Alonzo Guardado named the problem early on in the session: “I don’t see laws that support me.” He’d put in ten years at the same restaurant when he had an accident and needed time to heal. Alonzo was told he’d get paid for the time he was out, but when he got back, there was no check. “Please pass this bill for me and for all workers,” he told the Council members.

Rachel Dubin invoked higher law. When her mother was terminally ill, Rachel, who is deaf, couldn’t afford to take time to go back and forth to Baltimore to care for her, the person whose perseverance and love had helped Rachel learn to speak after a cochlear implant. “The fifth commandment tells us to honor thy father and mother,” Rachel said. “This bill would allow all of us to fulfill that.”

Travis Ballie spoke as a son whose mother had had to go back to work within two days of his premature birth and leave him in the NICU. “Who can imagine leaving a baby in the NICU?” he asked. “But which bill should my mother not have paid?”

The audience was not allowed to clap, but there were many nods, or gasps, or tears shed when someone reminded the elected officials that no six-year-old should have to sit in a hospital room alone for weeks on end, or no father be forced to rush from work to the hospital without sleeping to care for a son who’d been shot.

Chandra Davis was among the many witnesses who described what it’s like to take leave without pay. A deli clerk at Giant, Chandra’s unpaid maternity leave lasted seven weeks; money for diapers and wipes ran out after one week. Food for her family consisted of “lots of hot dogs and French fries from the Dollar Store.” Going back early meant she had to stop breast feeding her baby. “Because I have no paid leave, I have had to choose between taking care of my family physically and taking care of them financially,” she testified. And, like so many that night, she asked, “How is that okay?”

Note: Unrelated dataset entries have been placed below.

@[simp] theorem allWords_length (n : Nat) : (allWords n).length = 2 ^ n := by simp [allWords]

@[simp] theorem mem_allWords {n : Nat} (w : BitVec n) : w ∈ allWords n :=
  List.mem_map.2 ⟨w.toNat, List.mem_range.2 w.isLt, BitVec.eq_of_toNat_eq (by simp)⟩

theorem allWords_nodup (n : Nat) : (allWords n).Nodup := by
  refine List.nodup_range.map_on fun i hi j hj hij => ?_
  rwa [← BitVec.toNat_inj, BitVec.toNat_ofNat, BitVec.toNat_ofNat,
    Nat.mod_eq_of_lt (List.mem_range.1 hi), Nat.mod_eq_of_lt (List.mem_range.1 hj)] at hij

/-- As many words meet `p` as there are on a list of just these words without repetition. -/
theorem countP_allWords {n : Nat} {p : BitVec n → Bool} {l : List (BitVec n)} (hl : l.Nodup)
    (hp : ∀ w, p w = true ↔ w ∈ l) : (allWords n).countP p = l.length := by
  have hperm : (allWords n).filter p |>.Perm l :=
    (List.perm_ext_iff_of_nodup ((allWords_nodup n).filter p) hl).2 fun w => by simp [hp]
  rw [List.countP_eq_length_filter, hperm.length_eq]

/-- Whether an entry of `DEC_ROM` is a value, as O9 counts them. -/
def DecEntry.isValue (e : DecEntry) : Bool := e != .padding && e != .invalid

theorem DecEntry.isValue_iff (e : DecEntry) : e.isValue = true ↔ ∃ v, e = .value v := by
  cases e <;> simp [DecEntry.isValue]

/-- Every entry is of one of the three kinds. -/
theorem countP_isValue_add_count (l : List DecEntry) :
    l.countP DecEntry.isValue + l.count .padding + l.count .invalid = l.length := by
  induction l with
  | nil => rfl
  | cons e l ih =>
    cases e <;> simp [DecEntry.isValue, List.countP_cons] <;> omega

/-- The entries of `DEC_ROM`, in the order of the codes (R67). -/
def decEntries : List DecEntry := (List.range 256).map fun n => decRom (BitVec.ofNat 8 n)

theorem decEntries_eq_map : decEntries = (allWords 8).map decRom := by
  simp [decEntries, allWords]

/-- The codes with a value are those of the 32 symbols, all different (R68). -/
theorem decEntries_countP_isValue : decEntries.countP DecEntry.isValue = 32 := by
  have hmem (b : Byte) : (DecEntry.isValue ∘ decRom) b = true ↔ b ∈ (allWords 5).map encRom := by
    rw [Function.comp_apply, DecEntry.isValue_iff]
    simp [decRom_eq_value_iff, eq_comm]
  rw [decEntries_eq_map, List.countP_map,
    countP_allWords ((allWords_nodup 5).map encRom_injective) hmem, List.length_map,
    allWords_length]
  rfl

theorem decEntries_count_padding : decEntries.count .padding = 1 := by
  have hmem (b : Byte) : ((· == DecEntry.padding) ∘ decRom) b = true ↔ b ∈ [pad] := by
    simp [decRom_eq_padding_iff]
  rw [decEntries_eq_map, List.count, List.countP_map,
    countP_allWords (List.nodup_singleton pad) hmem, List.length_singleton]
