-- ==== Sys2Proof/Machine/Flags.lean ====
section
/-!
DEFINITION. The block `alu_8bit`: add, multiply and the three-way unsigned compare that is the machine's only flag
computation (R90 to R95, R123).
-/

namespace Sys2Proof.Machine

/-- ADD: `(a + b) mod 256`; the adder's carry out is discarded (R90, R93, R123). -/
def aluAdd (a b : Byte) : Byte := BitVec.ofNat 8 (a.toNat + b.toNat)

/-- MULTIPLY: `(a * b) mod 256`; the product's high byte is discarded (R91, R93, R123). -/
def aluMultiply (a b : Byte) : Byte := BitVec.ofNat 8 (a.toNat * b.toNat)

/-- COMPARE: left against right, unsigned (R92). -/
def aluCompare (a b : Byte) : Flag :=
  if a.toNat < b.toNat then .less else if a.toNat > b.toNat then .greater else .equal

/-- What the ALU block gives for one operation: the 8-bit result `y[7:0]`, where the operation has one (COMPARE does not use it), and
the flag after the step (R123). -/
structure AluResult where
  y : Option Byte
  fl : Flag
  deriving DecidableEq, Repr

/-- The ALU block with its 2-bit operation select: 0 ADD, 1 MULTIPLY, 2 COMPARE; 3 is no operation and raises
UnsupportedALUOperation(3) (R95, R123, R162). `fl` is the flag before the step: ADD and MULTIPLY keep it. -/
def alu (op : BitVec 2) (a b : Byte) (fl : Flag) : Except Raised AluResult :=
  if op = 0 then .ok ⟨some (aluAdd a b), fl⟩
  else if op = 1 then .ok ⟨some (aluMultiply a b), fl⟩
  else if op = 2 then .ok ⟨none, aluCompare a b⟩
  else .error ⟨.unsupportedALUOperation, op.setWidth 9⟩

end Sys2Proof.Machine
end

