/-- RETURN changes at most R7 and `pc`. -/
def Obligations.FrameOfReturn : Prop :=
  ∀ (s t : State), exec .ret s = .next t →
    (∀ j : RegIndex, j ≠ 7 → t.reg j = s.reg j) ∧ t.fl = s.fl ∧ (∀ a, t.mem.read a = s.mem.read a) ∧
    t.out = s.out ∧ t.run = s.run ∧ t.fault = s.fault

/-- PRINT_REG, COMPARE, JUMP, JUMP_IF_EQUAL, JUMP_IF_NOT_EQUAL and HALT change no register and no byte of memory; only COMPARE changes the
flag, only PRINT_REG the output, and `RUN` and `FAULT` change only by HALT or by a register-index fault. -/
def Obligations.FrameOfTheOthers : Prop :=
  ∀ (i : Instr) (s t : State),
    i.mnemonic ∈ [Mnemonic.printReg, .compare, .jump, .jumpIfEqual, .jumpIfNotEqual, .halt] →
    exec i s = .next t →
      (∀ j : RegIndex, t.reg j = s.reg j) ∧ (∀ a, t.mem.read a = s.mem.read a) ∧
      (i.mnemonic ≠ .compare → t.fl = s.fl) ∧ (i.mnemonic ≠ .printReg → t.out = s.out) ∧
      (i.mnemonic ≠ .halt → i.WellFormed → t.run = s.run) ∧ (i.WellFormed → t.fault = s.fault)

/-! ## The step as a whole -/

/-- R140, R142, R143, R165: a step is defined exactly when `RUN` is Running; its phases, and the one fault it raises, the first in their order.
The operand bytes checked are those the format declares as register indices: operand_a in formats R, RR and RI, operand_b in RR
only. The phases are stated for the values of `pc` that StepKeepsInvariant shows to be all that are reached. -/
def Obligations.StepPhasesInOrder : Prop :=
  ∀ (m : OpcodeMap) (s : State),
    (s.run ≠ .running → ∀ t, stepWith m s ≠ .next t) ∧
    (s.run = .running → s.PcInRange → stepWith m s =
      if s.pc.toNat ≤ 253 then
        match findMnemonic m (s.codeByte 0) with
        | none => .next (s.raise ⟨.invalidInstruction, zext9 (s.codeByte 0)⟩)
        | some k =>
          if formatOf k ≠ .z ∧ 8 ≤ (s.codeByte 1).toNat then
            .next (s.raise ⟨.outOfRangeRegister, zext9 (s.codeByte 1)⟩)
          else if formatOf k = .rr ∧ 8 ≤ (s.codeByte 2).toNat then
            .next (s.raise ⟨.outOfRangeRegister, zext9 (s.codeByte 2)⟩)
          else exec (buildInstr k (s.codeByte 1) (s.codeByte 2)) s
      else .next (s.raise ⟨.outOfRangeMemory, 256⟩))

/-- R166: raising a fault writes `RUN` and `FAULT` and nothing else, and a step that ends in Faulted has done exactly that: the record's pc is
the opcode's address and its cause is one a program can raise. -/
def Obligations.FaultEntryChangesOnlyRunAndFault : Prop :=
  (∀ (s : State) (r : Raised),
    s.raise r = { s with run := .faulted, fault := ⟨r.cause, s.pc, r.info⟩ }) ∧
  (∀ (m : OpcodeMap) (s t : State), stepWith m s = .next t → t.run = .faulted →
    t.mem = s.mem ∧ t.regs = s.regs ∧ t.pc = s.pc ∧ t.fl = s.fl ∧ t.out = s.out ∧
    t.fault.pc = s.pc ∧ t.fault.cause ∈ [FaultCause.invalidInstruction, .outOfRangeMemory, .outOfRangeRegister])

/-- R126: Running steps on; HALT and nothing else leads to Halted, a fault and nothing else to Faulted; in Halted and Faulted no step is
taken, which the model says by stopping under a name of its own (log entry 3). -/
def Obligations.ExecutionLoopTransitions : Prop :=
  ∀ (m : OpcodeMap) (s : State),
    (s.haltedOut = true ↔ s.run = .halted) ∧ (s.faultedOut = true ↔ s.run = .faulted) ∧
    (s.run = .running → ∃ t, stepWith m s = .next t ∧
      (t.run = .halted ↔ s.CanFetch ∧ s.codeByte 0 = m.byte .halt) ∧
      (t.run ≠ .faulted → t.fault = s.fault) ∧
      (t.run = .faulted ↔ (¬ s.CanFetch ∨ ∀ i, decodeWith m (s.codeByte 0) (s.codeByte 1) (s.codeByte 2) = .ok i → ¬ i.WellFormed))) ∧
    (s.run = .halted → stepWith m s = .fault .runHalted) ∧
    (s.run = .faulted → stepWith m s = .fault .runFaulted)

/-- Every step keeps the machine's invariant: canonical memory, `pc` at most 256 (R29), a fault record exactly in Faulted and describing the
fault (R35, R160), in every state and for every opcode map. -/
def Obligations.StepKeepsInvariant : Prop :=
  (∀ (s t : State), s.Inv → step s = .next t → t.Inv) ∧
  (∀ (m : OpcodeMap) (s t : State), s.Inv → stepWith m s = .next t → t.Inv)

/-- The invariant holds after reset, for every `SP_RESET`. -/
def Obligations.ResetHasInvariant : Prop :=
  State.reset.Inv ∧ ∀ sp : Byte, (State.resetWith sp).Inv

/-- The invariant holds after every program load. -/
def Obligations.LoadHasInvariant : Prop :=
  ∀ (sp : Byte) (program : List Byte) (s : State), hostLoad sp program = some s → s.Inv

/-- R27: how each instruction sets `pc`, and that a step that faults leaves it. -/
def Obligations.EachInstructionSetsPc : Prop :=
  ∀ (m : OpcodeMap) (s t : State), stepWith m s = .next t →
    (t.run = .faulted → t.pc = s.pc) ∧
    (t.run ≠ .faulted → ∀ k, s.codeByte 0 = m.byte k →
      (k ∈ [Mnemonic.loadImmediate, .add, .multiply, .compare] → t.pc = s.pc + 3) ∧
      (k ∈ [Mnemonic.printReg, .push, .pop] → t.pc = s.pc + 2) ∧
      (k = .halt → t.pc = s.pc) ∧
      (k = .ret → t.pc = zext9 (s.mem.read s.sp.toNat)) ∧
      (∀ i : RegIndex, i.val = (s.codeByte 1).toNat →
        (k = .call → t.pc = zext9 (if i = 7 then s.sp - 1 else s.reg i)) ∧
        (k = .jump → t.pc = zext9 (s.reg i)) ∧
        (k = .jumpIfEqual → t.pc = if s.fl = .equal then zext9 (s.reg i) else s.pc + 2) ∧
        (k = .jumpIfNotEqual → t.pc = if s.fl ≠ .equal then zext9 (s.reg i) else s.pc + 2)))

/-- R31: COMPARE and nothing else writes the flag; JUMP_IF_EQUAL and JUMP_IF_NOT_EQUAL and nothing else read it. Under no opcode does the flag
reach a register, memory, the output, the run state or the fault record, and under any opcode but those two it does not reach `pc`. A COMPARE that
executes leaves a flag that does not depend on the one before; every other step, a faulting one included, keeps the flag it finds. -/
def Obligations.FlagWrittenByCompareReadByJumps : Prop :=
  (∀ (m : OpcodeMap) (s t : State), stepWith m s = .next t → t.fl ≠ s.fl →
    s.CanFetch ∧ s.codeByte 0 = m.byte .compare) ∧
  (∀ (m : OpcodeMap) (s t : State) (f : Flag), stepWith m s = .next t →
    ∃ u, stepWith m { s with fl := f } = .next u ∧
      u.mem = t.mem ∧ u.regs = t.regs ∧ u.out = t.out ∧ u.run = t.run ∧ u.fault = t.fault ∧
      (s.codeByte 0 ≠ m.byte .jumpIfEqual → s.codeByte 0 ≠ m.byte .jumpIfNotEqual → u.pc = t.pc) ∧
      (s.codeByte 0 = m.byte .compare → t.run ≠ .faulted → u.fl = t.fl) ∧
      (s.codeByte 0 ≠ m.byte .compare ∨ t.run = .faulted → u.fl = f))

/-- R36, R150: the output grows only by PRINT_REG, by exactly the value of its register, and nothing is ever taken out of it. -/
def Obligations.OutputGrowsOnlyByPrint : Prop :=
  ∀ (m : OpcodeMap) (s t : State), stepWith m s = .next t →
    t.out = s.out ∨
      ∃ i : RegIndex, s.CanFetch ∧ s.codeByte 0 = m.byte .printReg ∧ i.val = (s.codeByte 1).toNat ∧
        t.out = s.out ++ [s.reg i]

/-- R36: no instruction reads the output: two states that differ only in what was printed before step alike, and differ only in that
after. -/
def Obligations.OutputIsNeverRead : Prop :=
  ∀ (m : OpcodeMap) (s t : State) (before : List Byte), stepWith m s = .next t →
    stepWith m { s with out := before ++ s.out } = .next { t with out := before ++ t.out }

/-- R23: a step changes a register only as the destination of LOAD_IMMEDIATE, ADD, MULTIPLY or POP, or R7 in PUSH, POP, CALL or RETURN. -/
def Obligations.RegistersChangeOnlyWhereNamed : Prop :=
  ∀ (m : OpcodeMap) (s t : State) (j : RegIndex), stepWith m s = .next t → t.reg j ≠ s.reg j →
    s.CanFetch ∧ ∃ k, s.codeByte 0 = m.byte k ∧
      ((j.val = (s.codeByte 1).toNat ∧ k ∈ [Mnemonic.loadImmediate, .add, .multiply, .pop]) ∨
       (j = 7 ∧ k ∈ [Mnemonic.push, .pop, .call, .ret]))

/-- R60: a step changes a byte of memory only by PUSH or CALL, and only the byte at `(SP - 1) mod 256`. -/
def Obligations.MemoryChangesOnlyByPushAndCall : Prop :=
  ∀ (m : OpcodeMap) (s t : State) (a : Nat), stepWith m s = .next t → t.mem.read a ≠ s.mem.read a →
    s.CanFetch ∧ a = (s.sp - 1).toNat ∧ (s.codeByte 0 = m.byte .push ∨ s.codeByte 0 = m.byte .call)

/-! ## Laws over several instructions -/

/-- R102: PUSH then POP of the same register, R7 included, restores the register and the stack pointer, and no other register
moves. -/
def Obligations.PushThenPopRestores : Prop :=
  ∀ (r : RegIndex) (s : State), ∃ t u,
    exec (.push (BitVec.ofNat 8 r.val)) s = .next t ∧ exec (.pop (BitVec.ofNat 8 r.val)) t = .next u ∧
    ∀ j : RegIndex, u.reg j = s.reg j

/-- R111: a RETURN that runs when SP is back at the CALL's slot, and the slot still holds what the CALL stored, goes to the address after
the CALL and restores SP, whatever ran in between. -/
def Obligations.CallThenReturnComesBack : Prop :=
  ∀ (ra : Byte) (s t u : State), NamesRegister ra → s.CanFetch → exec (.call ra) s = .next t →
    u.sp = s.sp - 1 → u.mem.read (s.sp - 1).toNat = t.mem.read (s.sp - 1).toNat →
    ∃ v, exec .ret u = .next v ∧ v.pc = s.pc + 2 ∧ v.sp = s.sp

/-- R58: what PUSH or CALL stores at the decremented stack pointer is what the very next fetch reads there, and the other fetched bytes are as they
were before the instruction. The stored byte is the register as it is after the decrement for PUSH, and the CALL's address plus 2 for CALL. -/
def Obligations.StoreIsSeenByNextFetch : Prop :=
  ∀ (i : Instr) (ra v : Byte) (ha : NamesRegister ra) (s t : State),
    (i = .push ra ∧ v = t.reg ⟨ra.toNat, ha⟩) ∨ (i = .call ra ∧ s.CanFetch ∧ v.toNat = s.pc.toNat + 2) →
    exec i s = .next t → t.CanFetch →
    ∃ b0 b1 b2, fetch t = .ok (b0, b1, b2) ∧
      b0 = (if t.pc.toNat = (s.sp - 1).toNat then v else s.mem.read t.pc.toNat) ∧
      b1 = (if t.pc.toNat + 1 = (s.sp - 1).toNat then v else s.mem.read (t.pc.toNat + 1)) ∧
      b2 = (if t.pc.toNat + 2 = (s.sp - 1).toNat then v else s.mem.read (t.pc.toNat + 2))

/-- R148: a JUMP to its own address is a hang: after any number of steps the machine is in the same state, still Running. The byte 0x54 is JUMP by the model's choice of the default map (log entry 1). -/
def Obligations.JumpToItselfNeverEnds : Prop :=
  ∀ (s : State) (i : RegIndex) (n : Nat), s.run = .running → s.CanFetch →
    s.codeByte 0 = 0x54 → (s.codeByte 1).toNat = i.val → zext9 (s.reg i) = s.pc →
    Host.Core.run Sys2Proof.core n s = .next s

/-! ## Blocks and primitives -/

/-- The six blocks driven by the control table of R124 step exactly as the instruction rules do, in every state and for every opcode
map. The order of events inside the block view is read from R122, R124 and R125 by inference (log entry 11), and that both stop in Halted and in
Faulted is log entry 3. -/
def Obligations.ControlTableAgreesWithRules : Prop :=
  ∀ (m : OpcodeMap) (s : State), blockStep m s = stepWith m s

Others testified about the consequences on their own health. For Ke’sha Scrivner, who was diagnosed with stage 4 breast cancer, lack of paid leave meant spending her lunch time taking the bus to the hospital for chemo and later radiation, and then taking the bus back to work. “Instead of sitting in excruciating pain,” she told the Council, “I need to be able to be home and heal without worrying about how I’m going to pay my bills.”

Linday DuPertuis, who faces a liver transplant, worries about her own health. But also, she said, “Every day I worry this will financially ruin my family.” For her, the universal paid leave bill represents hope. Her message to the City Council: “Please keep my hope alive.”

Benefits for the District

The majority of business owners who testified spoke in support of the bill. Roger Horowitz of Pleasant Pops, for example, described how much he would love to offer paid leave to his employees but doesn’t have the cash to do it. This bill would make that possible – a boost for staff and customers alike.

The council also heard from social workers, teachers, the head of the DC chapter of the American Academy of Pediatricians, the director of the National Hispanic Council on Aging, the head of the Black Women’s Roundtable and other experts about the benefits of paid leave: helping the brain development of infants, the educational success of children, the mental health of community members, the independence of seniors, the involvement of dads, and the reduction of racial and gender disparities.

Several witnesses testified that passage of this bill would be the deciding factor in staying in or moving to DC.  As Jessica Lott put it, instead of moving back to the Midwest to raise a family, she and her husband would invest in “what would be the most family-friendly city in America.” Preston Van Vliet praised DC for being one of the best places to live for trans people and urged the Council to make sure it remains so by including all families in this bill, and all medical conditions.

Lobbyists for the restaurant association and others argued to stop the legislation or significantly narrow it. But they could not counter the evidence of the need for and benefits from this bill. What each supporting witness could not change on their own, they may have achieved through the combined power of their voices, thanks to the DC Paid Family Leave Coalition: the ability to provide for their loved ones and care for them, made possible by a paid leave fund with enough time, affordability and job protection.